THE PROBLEM:
Write out every entry in full. Leave nothing out.

Stored data entries
-- ==== Sys2Proof/WellFormed.lean ====
section
/-! DEFINITION. What must hold of the data the types leave open: the parameter ranges of R6, the reserved bits of
a command word (30_encoding.md R70, R71, R78) and the place of a chain (R70, R73). An operand's width is in its
type, so every term of `Instr` is an instruction; no check is left for it. The reserved-bit check here is written
from the format table R71, the decoder from the match and mask columns of R77: two readings of one encoding. -/

namespace Sys2Proof

/-- R6: `N` in 1..255 and `MTU_MAX` in 0..65533. -/
def Config.wellFormed (c : Config) : Bool :=
  1 ≤ c.nSlots && c.nSlots ≤ 255 && c.mtuMax ≤ 65533

/-- R71: the six formats. -/
inductive Format where
  | fNone
  | fByte
  | fD16
  | fReg
  | fRegw
  | fCrc
  deriving DecidableEq, Repr

/-- R70: the opcode field `OP`, bits [31:28]. -/
def opField (w : Word) : BitVec 4 := w.extractLsb' 28 4

/-- R71, column "used by", with the OP values of R77: the format an opcode selects; none for the reserved
opcodes 0x0, 0xE and 0xF (R78). -/
def formatOf (op : BitVec 4) : Option Format :=
  if op = 0x1 then some .fByte
  else if op = 0x2 then some .fNone
  else if op = 0x3 then some .fD16
  else if op = 0x4 then some .fNone
  else if op = 0x5 then some .fNone
  else if op = 0x6 then some .fNone
  else if op = 0x7 then some .fD16
  else if op = 0x8 then some .fReg
  else if op = 0x9 then some .fRegw
  else if op = 0xA then some .fNone
  else if op = 0xB then some .fCrc
  else if op = 0xC then some .fD16
  else if op = 0xD then some .fNone
  else none

/-- R71: whether every reserved bit of the format is 0. -/
def Format.reservedClear (f : Format) (w : Word) : Bool :=
  match f with
  | .fNone => w.extractLsb' 0 28 == 0
  | .fByte => w.extractLsb' 8 20 == 0
  | .fD16 => w.extractLsb' 16 12 == 0
  | .fReg => w.extractLsb' 8 20 == 0
  | .fRegw => w.extractLsb' 24 4 == 0
  | .fCrc => w.extractLsb' 24 4 == 0

/-- R78: a command word is legal when its OP is not reserved and no reserved bit of its format is 1. -/
def wordLegal (w : Word) : Bool :=
  match formatOf (opField w) with
  | some f => f.reservedClear w
  | none => false

/-- R70, R73: a chain arrives with TX_START (OP 0x3) only. -/
def chainPlaced (w : Word) (chain : Chain) : Bool :=
  opField w == 0x3 || chain.isEmpty

/-- A command as the interface defines it: a legal word, and a chain only where R70 allows one. -/
def Command.wellFormed (c : Command) : Bool :=
  wordLegal c.word && chainPlaced c.word c.chain

end Sys2Proof
end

RESPONSE AREA:
-- ==== Sys2Proof/WellFormed.lean ====
section
/-! DEFINITION. What must hold of the data the types leave open: the parameter ranges of R6, the reserved bits of
a command word (30_encoding.md R70, R71, R78) and the place of a chain (R70, R73). An operand's width is in its
type, so every term of `Instr` is an instruction; no check is left for it. The reserved-bit check here is written
from the format table R71, the decoder from the match and mask columns of R77: two readings of one encoding. -/

namespace Sys2Proof

/-- R6: `N` in 1..255 and `MTU_MAX` in 0..65533. -/
def Config.wellFormed (c : Config) : Bool :=
  1 ≤ c.nSlots && c.nSlots ≤ 255 && c.mtuMax ≤ 65533

/-- R71: the six formats. -/
inductive Format where
  | fNone
  | fByte
  | fD16
  | fReg
  | fRegw
  | fCrc
  deriving DecidableEq, Repr

/-- R70: the opcode field `OP`, bits [31:28]. -/
def opField (w : Word) : BitVec 4 := w.extractLsb' 28 4

/-- R71, column "used by", with the OP values of R77: the format an opcode selects; none for the reserved
opcodes 0x0, 0xE and 0xF (R78). -/
def formatOf (op : BitVec 4) : Option Format :=
  if op = 0x1 then some .fByte
  else if op = 0x2 then some .fNone
  else if op = 0x3 then some .fD16
  else if op = 0x4 then some .fNone
  else if op = 0x5 then some .fNone
  else if op = 0x6 then some .fNone
  else if op = 0x7 then some .fD16
  else if op = 0x8 then some .fReg
  else if op = 0x9 then some .fRegw
  else if op = 0xA then some .fNone
  else if op = 0xB then some .fCrc
  else if op = 0xC then some .fD16
  else if op = 0xD then some .fNone
  else none

/-- R71: whether every reserved bit of the format is 0. -/
def Format.reservedClear (f : Format) (w : Word) : Bool :=
  match f with
  | .fNone => w.extractLsb' 0 28 == 0
  | .fByte => w.extractLsb' 8 20 == 0
  | .fD16 => w.extractLsb' 16 12 == 0
  | .fReg => w.extractLsb' 8 20 == 0
  | .fRegw => w.extractLsb' 24 4 == 0
  | .fCrc => w.extractLsb' 24 4 == 0

/-- R78: a command word is legal when its OP is not reserved and no reserved bit of its format is 1. -/
def wordLegal (w : Word) : Bool :=
  match formatOf (opField w) with
  | some f => f.reservedClear w
  | none => false

/-- R70, R73: a chain arrives with TX_START (OP 0x3) only. -/
def chainPlaced (w : Word) (chain : Chain) : Bool :=
  opField w == 0x3 || chain.isEmpty

/-- A command as the interface defines it: a legal word, and a chain only where R70 allows one. -/
def Command.wellFormed (c : Command) : Bool :=
  wordLegal c.word && chainPlaced c.word c.chain

end Sys2Proof
end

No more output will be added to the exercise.